Task requirements:
In the records below, the line with "theorem State.tierSkip_inv (s" opens the range and the line with "theorem execLeaseExpiry_inv (k" closes it; print that range exactly and nothing else.

Segment Start: Task data

theorem State.logAudit_inv (kind page a b c : Nat) (s : State) (h_s : Keeps pmk z s)  (hu : Cov pmk 2051 := by exact cov_sub (by assumption) rfl) :
    Keeps pmk z (State.logAudit kind page a b c s) := by
  unfold State.logAudit
  repeat' first
    | (with_reducible first | assumption | exact cov_sub hu rfl | apply State.bump_inv | apply State.modFlt_inv | apply State.setRg64_inv | apply ite_inv)

theorem State.faultCopy_inv (second : Bool) (record : Nat) (s : State) (h_s : Keeps pmk z s)  (hu : Cov pmk 67111010 := by exact cov_sub (by assumption) rfl) :
    Keeps pmk z (State.faultCopy second record s) := by
  unfold State.faultCopy
  repeat' first
    | (with_reducible first | assumption | exact cov_sub hu rfl | apply State.bump_inv | apply State.modFlt_inv | apply State.sendOwn_inv | apply ite_inv)

theorem State.event_inv (page bitNo cls c0 c1 : Nat) (fjid : Option Nat) (s : State) (h_s : Keeps pmk z s)  (hu : Cov pmk 83904739 := by exact cov_sub (by assumption) rfl) :
    Keeps pmk z (State.event page bitNo cls c0 c1 fjid s) := by
  unfold State.event
  repeat' first
    | (with_reducible first | assumption | exact cov_sub hu rfl | apply State.bump_inv | apply State.faultCopy_inv | apply State.modFlt_inv | apply State.raiseInt_inv | apply State.setBarnNum_inv | apply State.setErr_inv | apply State.setRg_inv | apply ite_inv)

theorem State.jobFatal_inv (slot : Nat) (s : State) (h_s : Keeps pmk z s)  (hu : Cov pmk 16793603 := by exact cov_sub (by assumption) rfl) :
    Keeps pmk z (State.jobFatal slot s) := by
  unfold State.jobFatal
  repeat' first
    | (with_reducible first | assumption | exact cov_sub hu rfl | apply State.raiseInt_inv | apply State.setRf_inv)

theorem State.raise_inv (e : Err) (i : Nat) (caps : List Nat) (fjid : Option Nat) (s : State) (h_s : Keeps pmk z s)  (hu : Cov pmk 83904739 := by exact cov_sub (by assumption) rfl) :
    Keeps pmk z (State.raise e i caps fjid s) := by
  unfold State.raise
  repeat' first
    | (refine fun _ => ?_)
    | (with_reducible first | assumption | exact cov_sub hu rfl | apply State.event_inv | apply State.jobFatal_inv | apply State.raiseInt_inv | apply State.setErr_inv | apply foldl_inv | apply ite_inv)
    | split

theorem State.tallyMismatch_inv (id want found : Nat) (e : Err) (i : Nat) (caps : List Nat) (s : State) (h_s : Keeps pmk z s)  (hu : Cov pmk 83904739 := by exact cov_sub (by assumption) rfl) :
    Keeps pmk z (State.tallyMismatch id want found e i caps s) := by
  unfold State.tallyMismatch
  repeat' first
    | (with_reducible first | assumption | exact cov_sub hu rfl | apply State.bump_inv | apply State.logAudit_inv | apply State.raise_inv | apply State.raiseInt_inv | apply State.setRf_inv | apply ite_inv)

/-! ### Drop -/

theorem State.respond_inv (die : Nat) (req : Packet) (status : Nat) (s : State) (h_s : Keeps pmk z s)  (hu : Cov pmk 67108962 := by exact cov_sub (by assumption) rfl) :
    Keeps pmk z (State.respond die req status s) := by
  unfold State.respond
  repeat' first
    | (with_reducible first | assumption | apply State.sendOwn_inv)

theorem State.noRoute_inv (die : Nat) (p : Packet) (s : State) (h_s : Keeps pmk z s)  (hu : Cov pmk 67108962 := by exact cov_sub (by assumption) rfl) :
    Keeps pmk z (State.noRoute die p s) := by
  unfold State.noRoute
  repeat' first
    | (with_reducible first | assumption | exact cov_sub hu rfl | apply State.bump_inv | apply State.respond_inv | apply ite_inv)

theorem State.dropNoPath_inv (die : Nat) (p : Packet) (s : State) (h_s : Keeps pmk z s)  (hu : Cov pmk 83904739 := by exact cov_sub (by assumption) rfl) :
    Keeps pmk z (State.dropNoPath die p s) := by
  unfold State.dropNoPath
  repeat' first
    | (with_reducible first | assumption | exact cov_sub hu rfl | apply State.bump_inv | apply State.noRoute_inv | apply State.raise_inv)

theorem State.dropReport_inv (die : Nat) (p : Packet) (r : Route) (s : State) (h_s : Keeps pmk z s)  (hu : Cov pmk 83904739 := by exact cov_sub (by assumption) rfl) :
    Keeps pmk z (State.dropReport die p r s) := by
  unfold State.dropReport
  repeat' first
    | (with_reducible first | assumption | exact cov_sub hu rfl | apply State.bump_inv | apply State.dropNoPath_inv | apply State.noRoute_inv | apply State.raise_inv)
    | split

theorem State.unstallN_inv (mrsp : Bool)   : ∀ (y0 : Nat) (y1 : State), Keeps pmk z y1 → (hu : Cov pmk 67108962 := by exact cov_sub (by assumption) rfl) →
    Keeps pmk z (State.unstallN mrsp y0 y1) := by
  intro y0
  induction y0 <;> intros <;> unfold State.unstallN
  repeat' first
    | (with_reducible first | assumption | exact cov_sub (by assumption) rfl | apply State.modSw_inv | apply State.sendFor_inv | apply State.sendToPort_inv | apply ite_inv)
    | (with_reducible apply_assumption -exfalso -symm)
    | split
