theorem State.wakeTrks_inv (s : State) (h_s : Keeps pmk z s)  (hu : Cov pmk 117591267 := by exact cov_sub (by assumption) rfl) :
    Keeps pmk z (State.wakeTrks s) := by
  unfold State.wakeTrks
  repeat' first
    | (refine fun _ => ?_)
    | (with_reducible first | assumption | apply State.planTrk_inv | apply foldl_inv | apply ite_inv)
    | split

theorem State.snoopsDone_inv (t : Nat) (x : Tracker) (s : State) (h_s : Keeps pmk z s)  (hu : Cov pmk 117591267 := by exact cov_sub (by assumption) rfl) :
    Keeps pmk z (State.snoopsDone t x s) := by
  unfold State.snoopsDone
  repeat' first
    | (with_reducible first | assumption | exact cov_sub hu rfl | apply State.runTrk_inv | apply State.setTrk_inv | apply State.wakeTrks_inv)

theorem State.snoopCheck_inv (t : Nat) (s : State) (h_s : Keeps pmk z s)  (hu : Cov pmk 117591267 := by exact cov_sub (by assumption) rfl) :
    Keeps pmk z (State.snoopCheck t s) := by
  unfold State.snoopCheck
  repeat' first
    | (with_reducible first | assumption | exact cov_sub hu rfl | apply State.domDown_inv | apply State.raise_inv | apply State.snoopsDone_inv | apply ite_inv)
    | ((try lift_lets); intro x; generalize x = y; clear x)
    | split

theorem State.cohProto_inv (die : Nat) (s : State) (h_s : Keeps pmk z s)  (hu : Cov pmk 83904739 := by exact cov_sub (by assumption) rfl) :
    Keeps pmk z (State.cohProto die s) := by
  unfold State.cohProto
  repeat' first
    | (with_reducible first | assumption | exact cov_sub hu rfl | apply State.bump_inv | apply State.raise_inv)

theorem State.cohMatch_inv (die : Nat) (p : Packet) (bad : Bool) (byTxn : Bool) (s : State) (h_s : Keeps pmk z s)  (hu : Cov pmk 83904739 := by exact cov_sub (by assumption) rfl) :
    Keeps pmk z (State.cohMatch die p bad byTxn s).2 := by
  unfold State.cohMatch
  repeat' first
    | (with_reducible first | assumption | exact cov_sub hu rfl | apply State.bump_inv | apply State.cohProto_inv | apply ite_snd_inv)
    | ((try lift_lets); intro x; generalize x = y; clear x)
    | split

theorem State.homeEnter_inv (die k : Nat) (p : Packet) (cells : Option Nat) (c : Passed) (s : State) (h_s : Keeps pmk z s)  (hu : Cov pmk 67239936 := by exact cov_sub (by assumption) rfl) :
    Keeps pmk z (State.homeEnter die k p cells c s) := by
  unfold State.homeEnter
  repeat' first
    | (refine fun _ => ?_)
    | (with_reducible first | assumption | exact cov_sub hu rfl | apply State.modHome_inv | apply State.setGroup_inv | apply State.takeNames_inv | apply foldl_inv)

theorem State.creqRefuse_inv (die : Nat) (p : Packet) (cells : Option Nat) (st : Nat) (s : State) (h_s : Keeps pmk z s)  (hu : Cov pmk 67108962 := by exact cov_sub (by assumption) rfl) :
    Keeps pmk z (State.creqRefuse die p cells st s) := by
  unfold State.creqRefuse
  repeat' first
    | (with_reducible first | assumption | exact cov_sub hu rfl | apply State.copyGone_inv | apply State.crsp_inv)
    | ((try lift_lets); intro x; have hx : Keeps pmk z x := ?_; revert hx; generalize x = y; clear x; intro hx; rotate_left; (dsimp -zeta only [x]))
    | split

theorem State.creqServe_inv (die : Nat) (from_ : Ingress) (p : Packet) (cells : Option Nat) (j size : Nat) (c : Chk) (s : State) (h_s : Keeps pmk z s)  (hu : Cov pmk 84039907 := by exact cov_sub (by assumption) rfl) :
    Keeps pmk z (State.creqServe die from_ p cells j size c s) := by
  unfold State.creqServe
  repeat' first
    | (with_reducible first | assumption | exact cov_sub hu rfl | apply State.bump_inv | apply State.creqRefuse_inv | apply State.homeEnter_inv | apply State.violation_inv | apply State.watch_inv | apply ite_inv)
    | (split <;> first | (rename_i heq; have hi := (congrArg (fun p => Keeps pmk z (Prod.snd (Prod.snd p))) heq).mp ?_; try dsimp only at hi) | (rename_i heq; have hi := (congrArg (fun p => Keeps pmk z (Prod.snd p)) heq).mp ?_; try dsimp only at hi) | (rename_i heq _; have hi := (congrArg (fun p => Keeps pmk z (Prod.snd (Prod.snd p))) heq).mp ?_; try dsimp only at hi) | (rename_i heq _; have hi := (congrArg (fun p => Keeps pmk z (Prod.snd p)) heq).mp ?_; try dsimp only at hi))
    | split
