theorem State.tierDisable_inv (s : State) (h_s : Keeps pmk z s)  (hu : Cov pmk 1 := by exact cov_sub (by assumption) rfl) :
    Keeps pmk z (State.tierDisable s) := by
  unfold State.tierDisable
  repeat' first
    | (with_reducible first | assumption | apply State.setRf_inv | apply State.setRg_inv | apply State.tierReject_inv | apply ite_inv)

theorem State.writeTierCtrl_inv (v : Word) (s : State) (h_s : Keeps pmk z s)  (hu : Cov pmk 129 := by exact cov_sub (by assumption) rfl) :
    Keeps pmk z (State.writeTierCtrl v s) := by
  unfold State.writeTierCtrl
  repeat' first
    | (with_reducible first | assumption | exact cov_sub hu rfl | apply State.tierDisable_inv | apply State.tierEnable_inv | apply ite_inv)

theorem execTierEnable_inv (src : Source) (s : State) (h_s : Keeps pmk z s)  (hu : Cov pmk 139 := by exact cov_sub (by assumption) rfl) :
    Safe pmk z (execTierEnable src s) := by
  unfold execTierEnable
  show Keeps pmk z _
  repeat' first
    | (refine fun _ => ?_)
    | (with_reducible first | assumption | exact cov_sub hu rfl | apply State.guarded_inv | apply State.writeTierCtrl_inv)

theorem execTierDisable_inv (src : Source) (s : State) (h_s : Keeps pmk z s)  (hu : Cov pmk 139 := by exact cov_sub (by assumption) rfl) :
    Safe pmk z (execTierDisable src s) := by
  unfold execTierDisable
  show Keeps pmk z _
  repeat' first
    | (refine fun _ => ?_)
    | (with_reducible first | assumption | exact cov_sub hu rfl | apply State.guarded_inv | apply State.writeTierCtrl_inv)

theorem State.tierResult_inv (r : Nat) (s : State) (h_s : Keeps pmk z s)  (hu : Cov pmk 512 := by exact cov_sub (by assumption) rfl) :
    Keeps pmk z (State.tierResult r s) := by
  unfold State.tierResult
  repeat' first
    | (with_reducible first | assumption | apply State.modTier_inv)

theorem State.tierSkip_inv (s : State) (h_s : Keeps pmk z s)  (hu : Cov pmk 513 := by exact cov_sub (by assumption) rfl) :
    Keeps pmk z (State.tierSkip s) := by
  unfold State.tierSkip
  repeat' first
    | (with_reducible first | assumption | exact cov_sub hu rfl | apply State.setRf_inv | apply State.tierResult_inv)

theorem State.stageFrame_inv (f : Nat) (s : State) (h_s : Keeps pmk z s)  (hu : Cov pmk 117460707 := by exact cov_sub (by assumption) rfl) :
    Keeps pmk z (State.stageFrame f s) := by
  unfold State.stageFrame
  repeat' first
    | (refine fun _ => ?_)
    | (with_reducible first | assumption | exact cov_sub hu rfl | apply State.fillSector_inv | apply State.granFill_inv | apply foldl_inv | apply ite_inv)

theorem State.setPin_inv (f : Nat) (v : Bool) (s : State) (h_s : Keeps pmk z s)  (hu : Cov pmk 640 := by exact cov_sub (by assumption) rfl) :
    Keeps pmk z (State.setPin f v s) := by
  unfold State.setPin
  repeat' first
    | (with_reducible first | assumption | apply State.setFrame_inv)
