theorem execLeaseRelease_inv (src : Source) (s : State) (h_s : Keeps pmk z s)  (hu : Cov pmk 16793867 := by exact cov_sub (by assumption) rfl) :
    Safe pmk z (execLeaseRelease src s) := by
  unfold execLeaseRelease
  show Keeps pmk z _
  repeat' first
    | (refine fun _ => ?_)
    | (with_reducible first | assumption | exact cov_sub hu rfl | apply State.guarded_inv | apply State.leaseRelease_inv)

theorem State.leaseExpire_inv (k : Nat) (s : State) (h_s : Keeps pmk z s)  (hu : Cov pmk 16793859 := by exact cov_sub (by assumption) rfl) :
    Keeps pmk z (State.leaseExpire k s) := by
  unfold State.leaseExpire
  repeat' first
    | (with_reducible first | assumption | exact cov_sub hu rfl | apply State.bump_inv | apply State.extEvt_inv | apply State.modExt_inv | apply State.raiseInt_inv | apply ite_inv)

theorem execLeaseExpiry_inv (k : Nat) (s : State) (h_s : Keeps pmk z s)  (hu : Cov pmk 16793859 := by exact cov_sub (by assumption) rfl) :
    Safe pmk z (execLeaseExpiry k s) := by
  unfold execLeaseExpiry
  show Keeps pmk z _
  repeat' first
    | (with_reducible first | assumption | apply State.leaseExpire_inv)

theorem State.setSlot_inv (x : Region) (i v : Nat) (s : State) (h_s : Keeps pmk z s)  (hu : Cov pmk 128 := by exact cov_sub (by assumption) rfl) :
    Keeps pmk z (State.setSlot x i v s) := by
  unfold State.setSlot
  repeat' first
    | (with_reducible first | assumption | apply State.setBarnNum_inv)

theorem State.writeRecs_inv (x : Region) (s : State) (h_s : Keeps pmk z s)  (hu : Cov pmk 128 := by exact cov_sub (by assumption) rfl) :
    Keeps pmk z (State.writeRecs x s) := by
  unfold State.writeRecs
  repeat' first
    | (refine fun _ => ?_)
    | (with_reducible first | assumption | apply State.setBarnNum_inv | apply State.setPoison_inv | apply foldl_inv)

theorem State.writeHeads_inv (x : Region) (s : State) (h_s : Keeps pmk z s)  (hu : Cov pmk 128 := by exact cov_sub (by assumption) rfl) :
    Keeps pmk z (State.writeHeads x s) := by
  unfold State.writeHeads
  repeat' first
    | (refine fun _ => ?_)
    | (with_reducible first | assumption | apply State.setBarnNum_inv | apply State.setPoison_inv | apply foldl_inv)

theorem State.extRegions_inv (e : Nat) (d : Int) (s : State) (h_s : Keeps pmk z s)  (hu : Cov pmk 256 := by exact cov_sub (by assumption) rfl) :
    Keeps pmk z (State.extRegions e d s) := by
  unfold State.extRegions
  repeat' first
    | (with_reducible first | assumption | apply State.setExtent_inv)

Segment End: Task data

Result of the exercise:
theorem State.tierSkip_inv (s : State) (h_s : Keeps pmk z s)  (hu : Cov pmk 513 := by exact cov_sub (by assumption) rfl) :
    Keeps pmk z (State.tierSkip s) := by
  unfold State.tierSkip
  repeat' first
    | (with_reducible first | assumption | exact cov_sub hu rfl | apply State.setRf_inv | apply State.tierResult_inv)

theorem State.stageFrame_inv (f : Nat) (s : State) (h_s : Keeps pmk z s)  (hu : Cov pmk 117460707 := by exact cov_sub (by assumption) rfl) :
    Keeps pmk z (State.stageFrame f s) := by
  unfold State.stageFrame
  repeat' first
    | (refine fun _ => ?_)
    | (with_reducible first | assumption | exact cov_sub hu rfl | apply State.fillSector_inv | apply State.granFill_inv | apply foldl_inv | apply ite_inv)

theorem State.setPin_inv (f : Nat) (v : Bool) (s : State) (h_s : Keeps pmk z s)  (hu : Cov pmk 640 := by exact cov_sub (by assumption) rfl) :
    Keeps pmk z (State.setPin f v s) := by
  unfold State.setPin
  repeat' first
    | (with_reducible first | assumption | apply State.setFrame_inv)
theorem execLeaseRelease_inv (src : Source) (s : State) (h_s : Keeps pmk z s)  (hu : Cov pmk 16793867 := by exact cov_sub (by assumption) rfl) :
    Safe pmk z (execLeaseRelease src s) := by
  unfold execLeaseRelease
  show Keeps pmk z _
  repeat' first
    | (refine fun _ => ?_)
    | (with_reducible first | assumption | exact cov_sub hu rfl | apply State.guarded_inv | apply State.leaseRelease_inv)

theorem State.leaseExpire_inv (k : Nat) (s : State) (h_s : Keeps pmk z s)  (hu : Cov pmk 16793859 := by exact cov_sub (by assumption) rfl) :
    Keeps pmk z (State.leaseExpire k s) := by
  unfold State.leaseExpire
  repeat' first
    | (with_reducible first | assumption | exact cov_sub hu rfl | apply State.bump_inv | apply State.extEvt_inv | apply State.modExt_inv | apply State.raiseInt_inv | apply ite_inv)

theorem execLeaseExpiry_inv (k : Nat) (s : State) (h_s : Keeps pmk z s)  (hu : Cov pmk 16793859 := by exact cov_sub (by assumption) rfl) :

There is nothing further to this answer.